Далекое, незабываемое вдруг нахлынуло на Николая Ивановича и, не дав опомниться, закружило его чувства и мысли в своем стремительном водовороте. На мгновенье он представил себе прежнего Артема Чижевского, напористого и грубоватого деревенского хлопца, у которого всегда чесались, просились руки на большие дела. Это он, Артем, жаждал одним махом расправиться с деревенскими богатеями, с попом, с дьяком — со всеми теми, кто бил поклоны перед старой жизнью. Он был самым неудержимым в те далекие годы. Ему, казалось, было тесно в Полыковичах, где еще снимали шапки перед попом, перед богатеями, перед землемером, приехавшим из района. И в противоположность Артему — Володя Тюх, секретарь комсомольской ячейки. Он был их умом, их совестью. «Передушишь кулаков, а дальше что? — наступал он на Артема. — Что будешь делать с землей, с деревней? Не знаешь? „Азбуку ленинизма“ до половины не выучил, а хочешь свет перевернуть… Отсталый ты еще и темный, Артем… А что силы и злости у тебя много, это хорошо…»

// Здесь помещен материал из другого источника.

/-! ### Grants laid one after another (R71, R86) -/

/-- The grants stand in order and apart from each other, from grain `a` on and before grain `b`. -/
inductive Laid : Nat → List GrantRecord → Nat → Prop
  | nil {a b : Nat} (h : a ≤ b) : Laid a [] b
  | cons {a b : Nat} {g : GrantRecord} {l : List GrantRecord} (hfrom : a ≤ grantFrom g) (hto : grantFrom g < grantTo g)
      (h : Laid (grantTo g) l b) : Laid a (g :: l) b

section
variable {a b c : Nat} {g : GrantRecord} {l l' : List GrantRecord}

theorem Laid.le (h : Laid a l b) : a ≤ b := by
  induction h with
  | nil h => exact h
  | cons hfrom hto h ih => exact hfrom.trans (hto.le.trans ih)

theorem Laid.earlier {d : Nat} (h : Laid a l b) (hle : d ≤ a) : Laid d l b := by
  cases h with
  | nil h => exact .nil (hle.trans h)
  | cons hfrom hto h => exact .cons (hle.trans hfrom) hto h

theorem Laid.append (h : Laid a l b) (k : Laid b l' c) : Laid a (l ++ l') c := by
  induction h with
  | nil h => exact k.earlier h
  | cons hfrom hto h ih => exact .cons hfrom hto (ih k)

theorem Laid.mono (h : Laid a l b) (hle : b ≤ c) : Laid a l c := by simpa using h.append (.nil hle)

theorem Laid.within (h : Laid a l b) (hg : g ∈ l) : a ≤ grantFrom g ∧ grantFrom g < grantTo g ∧ grantTo g ≤ b := by
  induction h with
  | nil h => cases hg
  | cons hfrom hto h ih =>
    rcases List.mem_cons.mp hg with rfl | hg
    · exact ⟨hfrom, hto, h.le⟩
    · obtain ⟨hfrom', hto', hend⟩ := ih hg
      exact ⟨hfrom.trans (hto.le.trans hfrom'), hto', hend⟩

theorem Laid.pairwise (h : Laid a l b) : l.Pairwise (fun g h => grantTo g ≤ grantFrom h) := by
  induction h with
  | nil h => exact .nil
  | cons hfrom hto h ih => exact .cons (fun g' hg' => (h.within hg').1) ih

/-- A grant of `n` grains for a unit keeps just those. -/
theorem grant_between {kind : GrantKind} (hk : kind = .data ∨ kind = .reportOnly) (unit start n pc pe : Nat) (busy : Bool) :
    grantFrom (newGrant unit kind start n pc pe busy) = start ∧ grantTo (newGrant unit kind start n pc pe busy) = start + n := by
  rcases hk with rfl | rfl <;> exact ⟨rfl, rfl⟩

end

/-! ### The windows (R71, R72) -/

/-- The grains of the discovery window. -/
def discoverySpan (c : ReachClass) (due : Bool) : Nat := if due then span c + 76 else 0

theorem layDiscovery_laid (c : ReachClass) (due : Bool) : Laid 0 (layDiscovery c due) (discoverySpan c due) := by
  cases due with
  | false => exact .nil (Nat.le_refl 0)
  | true => exact .cons (Nat.le_refl 0) (Nat.lt_of_lt_of_le (by decide : 0 < 76) (Nat.le_add_left 76 (span c))) (.nil (Nat.le_refl (span c + 76)))

theorem layRanging_laid (l : List UnitNo) (w : Nat) : Laid w (layRanging l w) (w + 28 * l.length) := by
  induction l generalizing w with
  | nil => exact .nil (Nat.le_refl w)
  | cons u l ih =>
    have hfrom : grantFrom (newGrant u.val .ranging (w + 8) 12 0 0 false) = w := Nat.add_sub_cancel w 8
    have hto : grantTo (newGrant u.val .ranging (w + 8) 12 0 0 false) = w + 28 := rfl
    refine .cons hfrom.ge (by omega) ?_
    have hlen : w + 28 * (u :: l).length = w + 28 + 28 * l.length := by
      rw [List.length_cons]
      omega
    rw [hto, hlen]
    exact ih (w + 28)

/-! ### The committed pass (R79, R80) -/

section
variable {u : UnitNo} {r : UnitRecord} {rem e w f : Nat} {h : Share} {shares : List Share}

/-- What a share costs. -/
def shareCost (h : Share) : Nat := if h.granted then 10 + h.pc + h.pe else 0

/-- What the shares cost together. -/
def totalCost (l : List Share) : Nat := (l.map shareCost).sum

/-- The share of one record in the committed pass, with `rem` grains left. -/
def committedShare (u : UnitNo) (r : UnitRecord) (rem : Nat) : Share :=
  ⟨u, r, decide (1 ≤ committedPayload r rem ∨ (r.poll = 0 ∧ 10 ≤ rem)), committedPayload r rem, 0⟩

theorem committedPayload_fits (h : 1 ≤ committedPayload r rem) : committedPayload r rem + 10 ≤ rem := by
  unfold committedPayload at h ⊢
  simp only at h ⊢
  split_ifs at h ⊢ <;> omega

theorem shareCost_committedShare : shareCost (committedShare u r rem)
    = if 1 ≤ committedPayload r rem then committedPayload r rem + 10 else if r.poll = 0 ∧ 10 ≤ rem then 10 else 0 := by
  unfold shareCost committedShare
  by_cases hc : 1 ≤ committedPayload r rem
  · simp only [hc, true_or, decide_true, if_true]
    omega
  · have hzero : committedPayload r rem = 0 := by omega
    simp [hzero]

theorem committedPass_cons (rest : List (UnitNo × UnitRecord)) : committedPass ((u, r) :: rest) rem
    = (committedShare u r rem :: (committedPass rest (rem - shareCost (committedShare u r rem))).1,
      (committedPass rest (rem - shareCost (committedShare u r rem))).2) := by
  rw [shareCost_committedShare]
  rw [committedPass]
  simp only
  by_cases hc : 1 ≤ committedPayload r rem
  · have hshare : committedShare u r rem = ⟨u, r, true, committedPayload r rem, 0⟩ := by simp [committedShare, hc]
    rw [if_pos hc, if_pos hc, hshare]
  · have hzero : committedPayload r rem = 0 := by omega
    rw [if_neg hc, if_neg hc]
    by_cases hp : r.poll = 0 ∧ 10 ≤ rem
    · have hshare : committedShare u r rem = ⟨u, r, true, 0, 0⟩ := by simp [committedShare, hzero, hp]
      rw [if_pos hp, if_pos hp, hshare]
    · have hshare : committedShare u r rem = ⟨u, r, false, 0, 0⟩ := by
        unfold committedShare
        rw [hzero]
        simpa using hp
      rw [if_neg hp, if_neg hp, hshare]
      rfl

theorem committedShare_fits : shareCost (committedShare u r rem) ≤ rem := by
  rw [shareCost_committedShare]
  split_ifs with hc hp
  · exact committedPayload_fits hc
  · exact hp.2
  · exact Nat.zero_le _

theorem committedPass_total (l : List (UnitNo × UnitRecord)) (rem : Nat) :
    totalCost (committedPass l rem).1 + (committedPass l rem).2 = rem := by
  induction l generalizing rem with
  | nil => exact Nat.zero_add rem
  | cons x l ih =>
    obtain ⟨u, r⟩ := x
    have hfits : shareCost (committedShare u r rem) ≤ rem := committedShare_fits
    have hrest := ih (rem - shareCost (committedShare u r rem))
    rw [committedPass_cons]
    show shareCost (committedShare u r rem) + totalCost _ + _ = rem
    omega

/-- The share has no excess yet, and no payload without a grant. -/
def Fresh (h : Share) : Prop := h.pe = 0 ∧ (h.granted = false → h.pc = 0)

theorem committedShare_fresh : Fresh (committedShare u r rem) := by
  refine ⟨rfl, fun hno => ?_⟩
  obtain ⟨hnone, -⟩ := not_or.mp (of_decide_eq_false hno)
  exact Nat.eq_zero_of_not_pos hnone

theorem committedPass_fresh (l : List (UnitNo × UnitRecord)) (rem : Nat) : ∀ h ∈ (committedPass l rem).1, Fresh h := by
  induction l generalizing rem with
  | nil => simp [committedPass]
  | cons x l ih =>
    obtain ⟨u, r⟩ := x
    rw [committedPass_cons]
    exact List.forall_mem_cons.mpr ⟨committedShare_fresh, ih _⟩

/-! ### The excess pass (R83) -/

/-- The share once the excess pass has come to it. -/
def excessShare (e w rem : Nat) (h : Share) : Share :=
  { h with granted := h.granted || decide (1 ≤ excessPayload e w rem h), pe := excessPayload e w rem h }

/-- What the excess of a share costs (R83). -/
def excessCost (e w rem : Nat) (h : Share) : Nat :=
  if excessPayload e w rem h = 0 then 0 else if h.granted then excessPayload e w rem h else excessPayload e w rem h + 10

theorem excessPass_cons (hpe : h.pe = 0) : excessPass e w (h :: shares) rem
    = (excessShare e w rem h :: (excessPass e w shares (rem - excessCost e w rem h)).1,
      (excessPass e w shares (rem - excessCost e w rem h)).2) := by
  rw [excessPass]
  unfold excessCost
  simp only
  by_cases hy : 1 ≤ excessPayload e w rem h
  · have hshare : excessShare e w rem h = { h with granted := true, pe := excessPayload e w rem h } := by simp [excessShare, hy]
    have hne : ¬excessPayload e w rem h = 0 := by omega
    rw [if_pos hy, hshare]
    simp only [hne, if_false]
  · have hzero : excessPayload e w rem h = 0 := by omega
    have hshare : excessShare e w rem h = h := by
      unfold excessShare
      rw [hzero, ← hpe]
      cases h
      simp_all
    rw [if_neg hy, if_pos hzero, hshare]
    rfl

theorem excessCost_fits : excessCost e w rem h ≤ rem := by
  unfold excessCost excessPayload
  simp only
  split_ifs <;> omega

theorem shareCost_excessShare (hh : Fresh h) : shareCost (excessShare e w rem h) = shareCost h + excessCost e w rem h := by
  have hpe := hh.1
  unfold shareCost excessCost excessShare
  by_cases hy : 1 ≤ excessPayload e w rem h
  · have hne : ¬excessPayload e w rem h = 0 := by omega
    cases hg : h.granted
    · simp only [hy, hne, decide_true, Bool.or_true, Bool.false_eq_true, if_true, if_false]
      have hpc : h.pc = 0 := hh.2 hg
      omega
    · simp only [hne, hpe, Bool.true_or, if_true, if_false, Nat.add_zero]
  · have hzero : excessPayload e w rem h = 0 := by omega
    simp [hzero, hpe]

theorem excessPass_total (hpe : ∀ h ∈ shares, Fresh h) :
    totalCost (excessPass e w shares rem).1 + (excessPass e w shares rem).2 = totalCost shares + rem := by
  induction shares generalizing rem with
  | nil => rfl
  | cons h l ih =>
    obtain ⟨hhead, htail⟩ := List.forall_mem_cons.mp hpe
    have hfits : excessCost e w rem h ≤ rem := excessCost_fits
    have hrest := ih htail (rem := rem - excessCost e w rem h)
    rw [excessPass_cons hhead.1]
    show shareCost (excessShare e w rem h) + totalCost _ + _ = shareCost h + totalCost l + rem
    rw [shareCost_excessShare hhead]
    omega

theorem excessStage_total (hpe : ∀ h ∈ shares, Fresh h) :
    totalCost (excessStage f shares rem).1 + (excessStage f shares rem).2 = totalCost shares + rem := by
  unfold excessStage
  simp only
  split
  · exact excessPass_total hpe
  · rfl

/-! ### The polls of LOST records (R85) -/

theorem lostPolls_cons (rest : List (UnitNo × UnitRecord)) : lostPolls ((u, r) :: rest) rem
    = if r.poll = 0 ∧ 10 ≤ rem then (u :: (lostPolls rest (rem - 10)).1, (lostPolls rest (rem - 10)).2) else lostPolls rest rem := by
  rw [lostPolls]

theorem lostPolls_total (l : List (UnitNo × UnitRecord)) (rem : Nat) : 10 * (lostPolls l rem).1.length + (lostPolls l rem).2 = rem := by
  induction l generalizing rem with
  | nil => exact Nat.zero_add rem
  | cons x l ih =>
    obtain ⟨u, r⟩ := x
    rw [lostPolls_cons]
    split
    next hp =>
      have hrest := ih (rem - 10)
      simp only [List.length_cons]
      omega
    next => exact ih rem

/-! ### The unit grants (R86) -/

theorem layShares_laid (f : Nat) (l : List Share) (g : Nat) :
    Laid g (layShares f l g).1 (layShares f l g).2 ∧ (layShares f l g).2 = g + totalCost l := by
  induction l generalizing g with
  | nil => exact ⟨.nil (Nat.le_refl g), rfl⟩
  | cons h l ih =>
    rw [layShares]
    cases hg : h.granted with
    | false =>
      obtain ⟨hlaid, hend⟩ := ih g
      have hcost : totalCost (h :: l) = totalCost l := by simp [totalCost, shareCost, hg]
      simp only [Bool.false_eq_true, if_false]
      exact ⟨hlaid, by rw [hend, hcost]⟩
    | true =>
      obtain ⟨hlaid, hend⟩ := ih (g + 10 + h.pc + h.pe)
      have hcost : totalCost (h :: l) = 10 + h.pc + h.pe + totalCost l := by simp [totalCost, shareCost, hg]
      have hkind : (if 1 ≤ h.pc + h.pe then GrantKind.data else .reportOnly) = .data
          ∨ (if 1 ≤ h.pc + h.pe then GrantKind.data else .reportOnly) = .reportOnly := by
        split
        · exact .inl rfl
        · exact .inr rfl
      obtain ⟨hfrom, hto⟩ := grant_between hkind h.unit.val g (10 + h.pc + h.pe) h.pc h.pe (decide (1 ≤ h.pe) && decide (f < 256))
      simp only [if_true]
      refine ⟨.cons hfrom.ge (by omega) ?_, by rw [hend, hcost]; omega⟩
      rw [hto, show g + (10 + h.pc + h.pe) = g + 10 + h.pc + h.pe by omega]
      exact hlaid

theorem layPolls_laid (l : List UnitNo) (g : Nat) : Laid g (layPolls l g) (g + 10 * l.length) := by
  induction l generalizing g with
  | nil => exact .nil (Nat.le_refl g)
  | cons u l ih =>
    have hlen : g + 10 * (u :: l).length = g + 10 + 10 * l.length := by
      rw [List.length_cons]
      omega
    rw [hlen]
    exact .cons (Nat.le_refl g) (Nat.lt_add_of_pos_right (Nat.succ_pos 9)) (ih (g + 10))

theorem unitGrants_laid {g0 : Nat} (hg0 : g0 ≤ 12484) (f : Nat) (p : UnitNo) (ut : Vector UnitRecord 64) :
    Laid g0 (unitGrants g0 f p ut).1 12484 := by
  unfold unitGrants
  simp only
  generalize List.filter _ ((ringFrom p).map fun u => (u, ut.get u)) = act
  generalize List.filter _ ((ringFrom p).map fun u => (u, ut.get u)) = lost
  have hcom := committedPass_total act (12484 - g0)
  have hexc := excessStage_total (f := f) (rem := (committedPass act (12484 - g0)).2) (committedPass_fresh act (12484 - g0))
  have hpol := lostPolls_total lost (excessStage f (committedPass act (12484 - g0)).1 (committedPass act (12484 - g0)).2).2
  obtain ⟨hshares, hend⟩ := layShares_laid f (excessStage f (committedPass act (12484 - g0)).1 (committedPass act (12484 - g0)).2).1 g0
  refine hshares.append ?_
  have hlaid := layPolls_laid (lostPolls lost (excessStage f (committedPass act (12484 - g0)).1 (committedPass act (12484 - g0)).2).2).1
    (layShares f (excessStage f (committedPass act (12484 - g0)).1 (committedPass act (12484 - g0)).2).1 g0).2
  exact hlaid.mono (by omega)

end

/-! ### The plan -/

section
variable {carried : List PuOrder} {missed : List Serial} {s : State}

theorem rangingPick_length (carried : List PuOrder) (s : State) : (rangingPick carried s).length ≤ 2 := by
  unfold rangingPick
  split
  · exact List.length_take_le 2 _
  · exact Nat.zero_le 2

theorem layoutOrigin_le {l : List UnitNo} (c : ReachClass) (due : Bool) (h : l.length ≤ 2) : layoutOrigin c due l ≤ 12484 := by
  have hspan : span c ≤ 7000 := by cases c <;> decide
  unfold layoutOrigin
  split <;> omega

Охваченный воспоминаниями, Николай Иванович как бы перенесся в те далекие годы. Впрочем, все они были хорошими хлопцами — беспокойными, смелыми и, конечно, горячими. Цель им казалась близкой, путь к ней ясным, как светлый солнечный день. Они были искренними в своей ненависти ко всему старому и, может, потому иной раз перегибали палку. Володя Тюх, самый спокойный и рассудительный в их ячейке, был против всяких заскоков, но почему-то его, а не кого-нибудь иного больше всех ненавидели кулаки в Больших и Малых Полыковичах. Может, потому, что Володя писал в «Белорусскую деревню», разнося недобрую славу о полыковичских кулаках по всему белому свету, может, была и какая-нибудь другая причина. Во всяком случае, его первого настигла ненависть тех, кто чувствовал свой близкий конец. Нашли Володю весенней ночью избитого почти до смерти и брошенного, будто в насмешку, под первомайской аркой, которую он сам и поставил. Мало кто надеялся тогда, что он будет жить. Но Володя все же выжил…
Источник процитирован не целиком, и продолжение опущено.